Masa Jabatan sebagai Gubernur Bank Indonesia
Perry dilantik sebagai Gubernur Bank Indonesia untuk masa jabatan pertama kali pada 24 Mei 2018. Pengangkatan beliau ditetapkan melalui Keputusan Presiden RI Nomor 70/P Tahun 2018 yang ditandatangani pada 16 April 2018. Masa jabatan pertamanya berlangsung selama lima tahun hingga periode berikutnya dimulai.
Perry kembali dipercaya memimpin bank sentral untuk periode kedua, yakni 2023–2028. Pengangkatan tersebut berdasarkan Keputusan Presiden Nomor 38/P Tahun 2023 tertanggal 5 Mei 2023, dan ia kembali mengucapkan sumpah jabatan pada 24 Mei 2023.
Penghargaan dan Kontribusi Ilmiah
Sepanjang kariernya, Perry telah menerima berbagai penghargaan bergengsi, baik di tingkat nasional maupun internasional. Beberapa di antaranya meliputi Pemimpin Terpopuler Di Media Pemberitaan Online 2023 dari Indonesia Government Awards, Anugerah Hamengku Buwono IX dari Universitas Gajah Mada tahun 2022, serta Governor of the Year se-Asia Pasifik dari media Global Markets tahun 2019.

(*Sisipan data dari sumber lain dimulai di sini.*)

-- ==== Sys2Proof/Machine/Dispatch.lean ====
section
/-! DEFINITION. `exec`: the completion of each command (R74, R75), one arm per command. -/

namespace Sys2Proof.Machine

/-- The completion step of command `i`: R74 with `exec(i, a, b, c)` on the operands PEND latched. -/
def exec (i : Instr) (s : State) : Host.Outcome State Fault Refusal :=
  match i with
  | .clz => Sys2Proof.Machine.execClz s
  | .mulw => Sys2Proof.Machine.execMulw s
  | .mul => Sys2Proof.Machine.execMul s
  | .udiv => Sys2Proof.Machine.execUdiv s
  | .umod => Sys2Proof.Machine.execUmod s
  | .sll64 => Sys2Proof.Machine.execSll64 s
  | .srl64 => Sys2Proof.Machine.execSrl64 s
  | .rsqrt => Sys2Proof.Machine.execRsqrt s

end Sys2Proof.Machine
end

Di bawah kepemimpinan Perry, Bank Indonesia juga meraih sejumlah penghargaan internasional. Penghargaan tersebut antara lain The Best Central Bank of the Year dari Global Islamic Finance Awards (GIFA) tahun 2022 dan 2018, Best Asset Owner in Southeast Asia dalam Institutional Excellence Award dari Asian Investor tahun 2022, serta The Best Macroeconomic Regulator in Asia Pacific dari The Asian Bankers tahun 2020.

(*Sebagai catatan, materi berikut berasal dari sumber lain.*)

-- ==== Sys2Proof/Tests/Slice0.lean ====
section
/-! SUPPORT. The model's own tests. Expected values are the spec's: its opcode map (30_encoding.md section 2), its
vectors V0 to V5 (95_test_vectors.md) and its examples. The second half shows, for each statement with hypotheses, a
state that meets them. -/

namespace Sys2Proof.Tests

open Sys2Proof Sys2Proof.Machine

/-! ### Helpers -/

/-- A machine after reset, its window at 0x20, with operands 5, 3, 4 and the given inputs. -/
def idle (inputs : List Input) : State :=
  { State.resetWith 1 Config.rsqrtTable with a := 5, b := 3, c := 4, inputs := inputs }

/-- The same with a command in flight on the given operands. -/
def inFlight (i : Instr) (a b c : Word) (inputs : List Input := []) : State :=
  { idle inputs with pend := some { op := i, a := a, b := b, c := c } }

/-- A bus write of `v` at offset `off` of the window at 0x20. -/
def wr (off : Nat) (v : Word) : Input := .bus { kind := .write v, width := .bits32, addr := 0x20 + off }

/-- A bus read at offset `off` of the window at 0x20. -/
def rd (off : Nat) : Input := .bus { kind := .read, width := .bits32, addr := 0x20 + off }

/-- A field of the state an outcome answers. -/
def field {α : Type} (f : State → α) (o : Outcome) : Option α :=
  match o with
  | .next t => some (f t)
  | .fault _ => none
  | .refused _ => none

/-- RES_HI, RES_LO, DZ and INF after a completion. -/
def results (o : Outcome) : Option (Word × Word × Bool × Bool) :=
  field (fun t => (t.resHi, t.resLo, t.dz, t.inf)) o

/-! ### Well-formedness: each check refuses an ill-formed term -/

theorem test_rsvClear_refuses_rsv : rsvClear 0x00000012 = false := by decide
theorem test_opAssigned_refuses_zero : opAssigned 0x00000000 = false := by decide
theorem test_opAssigned_refuses_nine : opAssigned 0x00000009 = false := by decide
theorem test_legalWord_refuses_rsv : legalWord 0x00000010 = false := by decide
theorem test_line_refuses_do1_mulw : (Line.do1 .mulw (.imm 0)).wf = false := by decide
theorem test_line_refuses_do2_clz : (Line.do2 .clz (.imm 0) (.imm 0)).wf = false := by decide
theorem test_line_refuses_do3_mul : (Line.do3 .mul (.imm 0) (.imm 0) (.imm 0)).wf = false := by decide
theorem test_stmt_refuses_branch_past_end : (Stmt.bs 0 0 2).targetBelow 2 = false := by decide
theorem test_program_refuses_branch_past_end : Program.wf [.bc 0 0 2, .halt] = false := by decide
theorem test_assemble_refuses_unknown_label : assemble [{ line := .stmt (.bs 0 0 7) }] = none := by decide
theorem test_assemble_refuses_label_twice :
    assemble [{ label := some 1, line := .wait }, { label := some 1, line := .wait }] = none := by decide
theorem test_assemble_refuses_ill_formed_line : assemble [{ line := .do1 .mul (.imm 0) }] = none := by decide

/-! ### Decoding: the words of 30_encoding.md section 2, RSV in bits 31:4 and OP in bits 3:0 -/

theorem test_decode_clz : decode 0b0000000000000000000000000000_0001 = .command .clz := by decide
theorem test_decode_mulw : decode 0b0000000000000000000000000000_0010 = .command .mulw := by decide
theorem test_decode_mul : decode 0b0000000000000000000000000000_0011 = .command .mul := by decide
theorem test_decode_udiv : decode 0b0000000000000000000000000000_0100 = .command .udiv := by decide
theorem test_decode_umod : decode 0b0000000000000000000000000000_0101 = .command .umod := by decide
theorem test_decode_sll64 : decode 0b0000000000000000000000000000_0110 = .command .sll64 := by decide
theorem test_decode_srl64 : decode 0b0000000000000000000000000000_0111 = .command .srl64 := by decide
theorem test_decode_rsqrt : decode 0b0000000000000000000000000000_1000 = .command .rsqrt := by decide
theorem test_decode_rsv : decode 0b1000000000000000000000000000_0001 = .reserved .rsvNonzero := by decide
theorem test_decodeTableWord_rsqrt : decodeTableWord 32 8 = some .rsqrt := by decide
theorem test_decodeTableWord_refuses_other_lengths : decodeTableWord 8 1 = none ∧ decodeTableWord 64 1 = none := by
  decide
theorem test_decodeTableWord_reserved : decodeTableWord 32 9 = none := by decide
theorem test_name_alias : commandNamed "shift_left_64" = some .sll64 := by decide

/-! ### The commands: V1 to V5 of 95_test_vectors.md -/

theorem test_clz_zero : results (exec .clz (inFlight .clz 0 9 9)) = some (0, 32, false, false) := by decide
theorem test_clz_12345678 : results (exec .clz (inFlight .clz 0x12345678 9 9)) = some (0, 3, false, false) := by
  decide
theorem test_mulw_largest : results (exec .mulw (inFlight .mulw 0xFFFFFFFF 0xFFFFFFFF 9)) =
    some (0xFFFFFFFE, 0x00000001, false, false) := by decide
theorem test_mulw_mixed : results (exec .mulw (inFlight .mulw 0x12345678 0x9ABCDEF0 9)) =
    some (0x0B00EA4E, 0x242D2080, false, false) := by decide
theorem test_mul_mixed : results (exec .mul (inFlight .mul 0x12345678 0x9ABCDEF0 9)) =
    some (0, 0x242D2080, false, false) := by decide
theorem test_udiv_by_zero : results (exec .udiv (inFlight .udiv 7 0 9)) = some (0, 0, true, false) := by decide
theorem test_udiv_1000 : results (exec .udiv (inFlight .udiv 0x075BCD15 0x3E8 9)) =
    some (0, 0x0001E240, false, false) := by decide
theorem test_umod_by_zero : results (exec .umod (inFlight .umod 7 0 9)) = some (0, 0, true, false) := by decide
theorem test_umod_high : results (exec .umod (inFlight .umod 0xFFFFFFFF 0x80000001 9)) =
    some (0, 0x7FFFFFFE, false, false) := by decide
theorem test_sll64_31 : results (exec .sll64 (inFlight .sll64 0x89ABCDEF 0x01234567 0x1F)) =
    some (0xC4D5E6F7, 0x80000000, false, false) := by decide
theorem test_sll64_unmasked : results (exec .sll64 (inFlight .sll64 0x89ABCDEF 0x01234567 0x41)) =
    some (0, 0, false, false) := by decide
theorem test_srl64_1 : results (exec .srl64 (inFlight .srl64 0x89ABCDEF 0x01234567 1)) =
    some (0x0091A2B3, 0xC4D5E6F7, false, false) := by decide
theorem test_srl64_logical : results (exec .srl64 (inFlight .srl64 0 0x80000001 0x1F)) =
    some (1, 2, false, false) := by decide
theorem test_rsqrt_zero : results (exec .rsqrt (inFlight .rsqrt 0 9 9)) = some (0, 0xFFFFFFFF, false, true) := by
  decide
theorem test_rsqrt_100 : results (exec .rsqrt (inFlight .rsqrt 100 9 9)) = some (0, 6553, false, false) := by
  decide

/-! ### The command cycle and the bus: V0 of 95_test_vectors.md -/

theorem test_fetched_word_runs_first :
    field (fun t => (t.resLo, t.pend)) (step (State.reset.withFetchWord 32 1)) = some (32, none) := by decide
theorem test_x1_reserved_word : field State.statusWord (step (idle [wr 0x0C 0])) = some 0x00000008 := by decide
theorem test_x5_accepted : field (fun t => (t.pend, t.statusWord)) (step (idle [wr 0x0C 2])) =
    some (some { op := .mulw, a := 5, b := 3, c := 4 }, 0x00000001) := by decide
theorem test_x7_busy_before_decode : field State.statusWord (step (inFlight .mulw 5 3 0 [wr 0x0C 0])) =
    some 0x00000011 := by decide
theorem test_x8_latched : field (fun t => (t.a, t.resLo)) (runSteps 2 (inFlight .mulw 5 3 0 [wr 0x00 7])) =
    some (7, 15) := by decide
theorem test_x10_clears_ill_only :
    field State.statusWord (step { idle [wr 0x18 0x00000008] with ill := true, coll := true }) =
      some 0x00000010 := by decide
theorem test_x11_busy_and_dz_ignore_writes :
    field State.statusWord
      (step { inFlight .mulw 5 3 0 [wr 0x18 0xFFFFFFFF] with dz := true, ill := true, coll := true }) =
      some 0x00000003 := by decide
theorem test_x14_cmd_reads_zero : field (fun t => t.trace) (step (idle [rd 0x0C])) = some [.read .cmd 0] := by
  decide
theorem test_x15_result_write_ignored : field State.resLo (step (idle [wr 0x10 0x12345678])) = some 0 := by decide
theorem test_x16_reset_while_busy :
    field (fun t => (t.pend, t.a, t.resLo)) (runSteps 3 (inFlight .mulw 5 3 0 [.resetAssert, .resetRelease])) =
      some (none, 0, 0) := by decide
theorem test_x17_byte_write_faults :
    step (idle [.bus { kind := .write 1, width := .bits8, addr := 0x2C }]) = .fault .badAccess := rfl
theorem test_x17_misaligned_read_faults :
    step (idle [.bus { kind := .read, width := .bits32, addr := 0x22 }]) = .fault .badAccess := rfl
theorem test_window_fetch_refused :
    step (idle [.bus { kind := .fetch, width := .bits32, addr := 0x20 }]) = .refused .instructionFetch := rfl
theorem test_outside_next_byte : field State.inputs (step (idle [wr 0x20 1])) = some [] := by decide
theorem test_reads_zero_in_reset :
    field (fun t => t.trace) (step { idle [rd 0x00] with resetAsserted := true }) = some [.read .a 0] := by decide
theorem test_unwritten_variable_faults :
    step ((idle []).load [.wr .a (.var 0)]) = .fault .unwrittenVariable := rfl
theorem test_script_past_end_faults : step ((idle []).load []) = .fault .noStatement := rfl
theorem test_wait_loops_while_busy :
    (assemble [{ label := some 1, line := .wait }, { line := .stmt (.bc 7 0 1) }, { line := .stmt .halt }]) =
      some [.rd 7 .status, .bs 7 0 0, .bc 7 0 0, .halt] := by decide

/-! ### Witnesses: states and operands that meet the hypotheses of each statement -/

theorem witness_WordIsLegal_boundaries :
    ((0x1 : Word).extractLsb' 4 28 = 0 ∧ 1 ≤ ((0x1 : Word).extractLsb' 0 4).toNat ∧
      ((0x1 : Word).extractLsb' 0 4).toNat ≤ 8) ∧
    ((0x8 : Word).extractLsb' 4 28 = 0 ∧ 1 ≤ ((0x8 : Word).extractLsb' 0 4).toNat ∧
      ((0x8 : Word).extractLsb' 0 4).toNat ≤ 8) ∧
    ¬((0x9 : Word).extractLsb' 4 28 = 0 ∧ 1 ≤ ((0x9 : Word).extractLsb' 0 4).toNat ∧
      ((0x9 : Word).extractLsb' 0 4).toNat ≤ 8) := by decide
theorem witness_DecodeAndEncodeAgree :
    decode 0x8 = .command .rsqrt ∧ decodeTableWord 32 (encode .rsqrt).toNat = some .rsqrt := by decide
theorem witness_Clz_zero : (inFlight .clz 0 1 2).pend = some { op := .clz, a := 0, b := 1, c := 2 } := rfl
theorem witness_Clz_top_and_bottom_bit :
    (inFlight .clz 0x80000001 1 2).pend = some { op := .clz, a := 0x80000001, b := 1, c := 2 } ∧
    (0x80000001 : Word).getLsbD 31 = true ∧
    (∀ i : Fin 32, 0 < i.val → (1 : Word).getLsbD i.val = false) ∧ (1 : Word).getLsbD 0 = true := by decide
theorem witness_Mulw : (inFlight .mulw 6 7 2).pend = some { op := .mulw, a := 6, b := 7, c := 2 } := rfl
theorem witness_Mul : (inFlight .mul 6 7 2).pend = some { op := .mul, a := 6, b := 7, c := 2 } := rfl
theorem witness_Udiv : (inFlight .udiv 6 0 2).pend = some { op := .udiv, a := 6, b := 0, c := 2 } ∧
    (inFlight .udiv 6 1 2).pend = some { op := .udiv, a := 6, b := 1, c := 2 } ∧ (1 : Word) ≠ 0 := by decide
theorem witness_Umod : (inFlight .umod 6 0 2).pend = some { op := .umod, a := 6, b := 0, c := 2 } ∧
    (inFlight .umod 6 1 2).pend = some { op := .umod, a := 6, b := 1, c := 2 } ∧ (1 : Word) ≠ 0 := by decide
theorem witness_Sll64 : (inFlight .sll64 6 7 63).pend = some { op := .sll64, a := 6, b := 7, c := 63 } ∧
    (63 : Word).toNat < 64 ∧ (inFlight .sll64 6 7 64).pend = some { op := .sll64, a := 6, b := 7, c := 64 } ∧
    64 ≤ (64 : Word).toNat := by decide
theorem witness_Srl64 : (inFlight .srl64 6 7 63).pend = some { op := .srl64, a := 6, b := 7, c := 63 } ∧
    (63 : Word).toNat < 64 ∧ (inFlight .srl64 6 7 64).pend = some { op := .srl64, a := 6, b := 7, c := 64 } ∧
    64 ≤ (64 : Word).toNat := by decide
theorem witness_Rsqrt_special : (inFlight .rsqrt 0 1 2).pend = some { op := .rsqrt, a := 0, b := 1, c := 2 } ∧
    (inFlight .rsqrt 1 1 2).pend = some { op := .rsqrt, a := 1, b := 1, c := 2 } := by decide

Selain aktif sebagai bankir sentral, Perry juga dikenal sebagai penulis produktif. Beliau telah menerbitkan berbagai buku, jurnal, dan makalah ilmiah di bidang ekonomi, moneter, dan kebanksentralan. Beberapa karya yang diterbitkan antara lain Central Bank Policy Mix: Issues, Challenges, and Policy Responses (2020), Kebijakan Bank Sentral: Teori dan Praktik (2016), dan Kebijakan Moneter di Indonesia (2003).
Pengunduran diri Perry Warjiyo menandai berakhirnya satu babak penting dalam sejarah Bank Indonesia. Kontribusinya selama lebih dari tiga dekade di lembaga tersebut telah meninggalkan warisan yang signifikan bagi perekonomian nasional. Profil Perry Warjiyo Gubernur BI kini menjadi referensi penting bagi para akademisi, praktisi perbankan, dan masyarakat umum yang ingin memahami perjalanan karir pemimpin bank sentral Indonesia.